Stored items:

• • • •

-- ==== Sys2Proof/Machine/Home.lean ====
section
/-! DEFINITION. The home's and the holder's side of the line protocol (10_line R214..R245, 11 R258..R263): what each
request, answer and returned token does. A request that finds its lane already done does nothing. -/

namespace Sys2Proof.Machine

/-! ### A line in service (R215) -/

def serviceOf (s : State) (ln : Nat) : Option Service := (s.home (homeOf s ln)).service.find? fun v => v.line == ln

/-- Puts, or with `none` removes, the line's service. -/
def setService (s : State) (ln : Nat) (v : Option Service) : State :=
  let hi := homeOf s ln
  let h := s.home hi
  let rest := h.service.filter fun x => x.line != ln
  s.setHome hi { h with service := match v with
    | some x => rest ++ [x]
    | none => rest }

/-- Serves a request for a line, or lets it wait while the line is in service (R215). -/
def whenFree (s : State) (ln : Nat) (ev : Instr) (k : State → State) : State :=
  match serviceOf s ln with
  | some v => setService s ln (some { v with waiting := v.waiting ++ [ev] })
  | none => k s

/-- The service ends; what waited is served next, in arrival order (R215). -/
def endService (s : State) (ln : Nat) : State :=
  match serviceOf s ln with
  | some v => let s1 := setService s ln none
              { s1 with agenda := v.waiting ++ s1.agenda }
  | none => s

/-- Every service of an access ends. -/
def endServiceOf (s : State) (acc : Nat) : State :=
  (((s.homes.map fun e => e.2.service).flatten.filter fun v => v.acc == acc).map (·.line)).foldl endService s

/-- The first lane of an access still to be performed, where it lies in the line. -/
def laneIn (s : State) (acc ln : Nat) : Option (Access × LaneAcc) :=
  match s.acc? acc with
  | none => none
  | some a => match a.todo.find? fun l => l.key / 128 == ln with
    | some l => if lineReachable s (dieOfCore a.core) l.key then some (a, l) else none
    | none => none

/-- A lane of an access that is still to be performed. -/
def laneTodo (s : State) (acc lane : Nat) : Option (Access × LaneAcc) :=
  match s.acc? acc with
  | none => none
  | some a => match a.todo.find? fun l => l.lane == lane with
    | some l => if lineReachable s (dieOfCore a.core) l.key then some (a, l) else none
    | none => none

/-! ### Tokens (R221..R223) -/

/-- A persistent request of another core is active on the line (R223). -/
def heldBack (s : State) (ln c : Nat) : Bool :=
  match (entryOf s ln).persistent with
  | some r => r != c
  | none => false

/-- Home sends n of its tokens, with the data, to a core (R222), which forwards them where another core's persistent request
is active (R223). -/
def grant (s : State) (ln c n : Nat) : State :=
  let s1 := ensureEntry s ln
  let e := entryOf s1 ln
  let k := if n < e.tokens then n else e.tokens
  if k == 0 then s1
  else
    let s2 := onEntry s1 ln fun e => { e.addHolder c with tokens := e.tokens - k }
    let y : Copy := match copy? s2 c ln with
      | some y => if y.tokens == 0 then { line := ln, tokens := k, data := homeBytes s2 ln, rts := e.rts, wts := e.wts }
        else { y with tokens := y.tokens + k }
      | none => { line := ln, tokens := k, data := homeBytes s2 ln, rts := e.rts, wts := e.wts }
    let s3 := putCopy s2 c y
    if heldBack s2 ln c then s3.push (.persistentForward c ln) else s3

• • • •

◆ About this exercise: The required result is an exact repetition of the lines from the one containing "s1 with agenda" through the last line of the data.

◆ Task response:
              { s1 with agenda := v.waiting ++ s1.agenda }
  | none => s

/-- Every service of an access ends. -/
def endServiceOf (s : State) (acc : Nat) : State :=
  (((s.homes.map fun e => e.2.service).flatten.filter fun v => v.acc == acc).map (·.line)).foldl endService s

/-- The first lane of an access still to be performed, where it lies in the line. -/
def laneIn (s : State) (acc ln : Nat) : Option (Access × LaneAcc) :=
  match s.acc? acc with
  | none => none
  | some a => match a.todo.find? fun l => l.key / 128 == ln with
    | some l => if lineReachable s (dieOfCore a.core) l.key then some (a, l) else none
    | none => none

/-- A lane of an access that is still to be performed. -/
def laneTodo (s : State) (acc lane : Nat) : Option (Access × LaneAcc) :=
  match s.acc? acc with
  | none => none
  | some a => match a.todo.find? fun l => l.lane == lane with
    | some l => if lineReachable s (dieOfCore a.core) l.key then some (a, l) else none
    | none => none

/-! ### Tokens (R221..R223) -/

/-- A persistent request of another core is active on the line (R223). -/
def heldBack (s : State) (ln c : Nat) : Bool :=
  match (entryOf s ln).persistent with
  | some r => r != c
  | none => false

/-- Home sends n of its tokens, with the data, to a core (R222), which forwards them where another core's persistent request
is active (R223). -/
def grant (s : State) (ln c n : Nat) : State :=
  let s1 := ensureEntry s ln
  let e := entryOf s1 ln
  let k := if n < e.tokens then n else e.tokens
  if k == 0 then s1
  else
    let s2 := onEntry s1 ln fun e => { e.addHolder c with tokens := e.tokens - k }
    let y : Copy := match copy? s2 c ln with
      | some y => if y.tokens == 0 then { line := ln, tokens := k, data := homeBytes s2 ln, rts := e.rts, wts := e.wts }
        else { y with tokens := y.tokens + k }
      | none => { line := ln, tokens := k, data := homeBytes s2 ln, rts := e.rts, wts := e.wts }
    let s3 := putCopy s2 c y
    if heldBack s2 ln c then s3.push (.persistentForward c ln) else s3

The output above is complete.